/-- One byte too many, and one byte without a value. -/
theorem witness_CrcRangeOutsideIsAccessRange :
    Live idle ∧ idle.cfg.C < 9 ∧ ∃ a, a < 1 ∧ memGet idle.acc a = none :=
  ⟨⟨small_admitted, rfl⟩, by decide, 0, by decide, rfl⟩

theorem witness_CrcRangeDependsOnlyOnTheRange :
    Live (atEnd .volatile []) ∧ Live { idle with acc := holding (full ++ [9#8]), crc := 5#16 } ∧ 6 ≤ small.C ∧
      ∀ a, a < 6 → (memGet (holding full) a).isSome = true ∧
        memGet (holding full) a = memGet (holding (full ++ [9#8])) a :=
  ⟨⟨small_admitted, rfl⟩, ⟨small_admitted, rfl⟩, by decide, by decide⟩

/-- The last two bytes of ACC, one byte beyond, and a byte without a value. -/
theorem witness_BufferAccessOrAccessRange :
    6 + [7#8, 8#8].length ≤ idle.cfg.C ∧
      (∀ i, i < 6 → memGet (holding full) (0 + i) = full[i]?) ∧ idle.cfg.C < 7 + [7#8, 8#8].length ∧
      ∃ i, i < 1 ∧ memGet idle.acc (7 + i) = none := ⟨by decide, by decide, by decide, 0, by decide, rfl⟩

theorem witness_TrailerWriteIsLittleEndian : Live idle ∧ 6 + 2 ≤ idle.cfg.C ∧ idle.cfg.C < 7 + 2 :=
  ⟨⟨small_admitted, rfl⟩, by decide, by decide⟩

/-- The last frame that fits and the first that does not. -/
theorem witness_IngestDataAppendsOrOverflows :
    ∀ d : Dest, Live (setCursor d 2#16 idle) ∧ (setCursor d 2#16 idle).scratch.length = small.F ∧
      nextOffset small (cursor d (setCursor d 2#16 idle)) < small.C ∧ Live (setCursor d 3#16 idle) ∧
      small.C ≤ nextOffset small (cursor d (setCursor d 3#16 idle)) := fun d => by
  cases d <;> exact ⟨⟨small_admitted, rfl⟩, by decide, by decide, ⟨small_admitted, rfl⟩, by decide⟩

theorem witness_IngestStopVClosesTheTransfer :
    Live (atEnd .volatile []) ∧ full.length = frameOffset small (atEnd .volatile []).curV ∧
      full.length + 2 ≤ small.C ∧ AccPrefix (atEnd .volatile []).acc full :=
  ⟨⟨small_admitted, rfl⟩, by decide, by decide, rfl⟩

theorem witness_IngestStopDRequestsACommit :
    Live { atEnd .durable [] with commitIn := [.fail] } ∧ full.length = frameOffset small (atEnd .durable []).curD ∧
      full.length + 2 ≤ small.C ∧ AccPrefix (atEnd .durable []).acc full :=
  ⟨⟨small_admitted, rfl⟩, by decide, by decide, rfl⟩

theorem witness_TransferBounds : admitted small = true ∧ ovf small 2#16 = false ∧ ovf small 3#16 = true := by
  decide

theorem ready_asks (session : BitVec 2) (b : Bytes) : Ready (asks session b) b [] := ⟨⟨small_admitted, rfl⟩, rfl, rfl⟩

theorem ready_atEnd (d : Dest) (b : Bytes) : Ready (atEnd d b) b [] := by
  cases d <;> exact ⟨⟨small_admitted, rfl⟩, rfl, rfl⟩

theorem witness_DataFrameIsAppendedOrOverflows :
    ∀ d : Dest, Ready (setCursor d 2#16 (asks (streaming d) smallFrame)) smallFrame [] ∧
      (asks (streaming d) smallFrame).scratch = zeros small.F ∧ smallFrame.length ≤ small.F ∧
      nextOffset small (cursor d (setCursor d 2#16 (asks (streaming d) smallFrame))) < small.C ∧
      Ready (atEnd d smallFrame) smallFrame [] ∧ small.C ≤ nextOffset small (cursor d (atEnd d smallFrame)) :=
  fun d => by
    cases d <;>
      exact ⟨⟨⟨small_admitted, rfl⟩, rfl, rfl⟩, rfl, by decide, by decide, ⟨⟨small_admitted, rfl⟩, rfl, rfl⟩, by decide⟩

theorem witness_VolatileStopReplies :
    Ready (atEnd .volatile smallStop) smallStop [] ∧
      full.length = frameOffset small (atEnd .volatile smallStop).curV ∧ full.length + 2 ≤ small.C ∧
      AccPrefix (atEnd .volatile smallStop).acc full := ⟨ready_atEnd _ _, by decide, by decide, rfl⟩

theorem witness_DurableStopCommits :
    ∀ a : CommitAnswer, Ready { atEnd .durable smallStop with commitIn := [a] } smallStop [] ∧
      full.length = frameOffset small (atEnd .durable smallStop).curD ∧ full.length + 2 ≤ small.C ∧
      AccPrefix (atEnd .durable smallStop).acc full :=
  fun _ => ⟨⟨⟨small_admitted, rfl⟩, rfl, rfl⟩, by decide, by decide, rfl⟩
■ ■ ■ ■
Word for word, quote the lines from the line containing "theorem ready_asks (session" through the end of the material, both included, and nothing else.

theorem ready_asks (session : BitVec 2) (b : Bytes) : Ready (asks session b) b [] := ⟨⟨small_admitted, rfl⟩, rfl, rfl⟩

theorem ready_atEnd (d : Dest) (b : Bytes) : Ready (atEnd d b) b [] := by
  cases d <;> exact ⟨⟨small_admitted, rfl⟩, rfl, rfl⟩

theorem witness_DataFrameIsAppendedOrOverflows :
    ∀ d : Dest, Ready (setCursor d 2#16 (asks (streaming d) smallFrame)) smallFrame [] ∧
      (asks (streaming d) smallFrame).scratch = zeros small.F ∧ smallFrame.length ≤ small.F ∧
      nextOffset small (cursor d (setCursor d 2#16 (asks (streaming d) smallFrame))) < small.C ∧
      Ready (atEnd d smallFrame) smallFrame [] ∧ small.C ≤ nextOffset small (cursor d (atEnd d smallFrame)) :=
  fun d => by
    cases d <;>
      exact ⟨⟨⟨small_admitted, rfl⟩, rfl, rfl⟩, rfl, by decide, by decide, ⟨⟨small_admitted, rfl⟩, rfl, rfl⟩, by decide⟩

theorem witness_VolatileStopReplies :
    Ready (atEnd .volatile smallStop) smallStop [] ∧
      full.length = frameOffset small (atEnd .volatile smallStop).curV ∧ full.length + 2 ≤ small.C ∧
      AccPrefix (atEnd .volatile smallStop).acc full := ⟨ready_atEnd _ _, by decide, by decide, rfl⟩

theorem witness_DurableStopCommits :
    ∀ a : CommitAnswer, Ready { atEnd .durable smallStop with commitIn := [a] } smallStop [] ∧
      full.length = frameOffset small (atEnd .durable smallStop).curD ∧ full.length + 2 ≤ small.C ∧
      AccPrefix (atEnd .durable smallStop).acc full :=
  fun _ => ⟨⟨⟨small_admitted, rfl⟩, rfl, rfl⟩, by decide, by decide, rfl⟩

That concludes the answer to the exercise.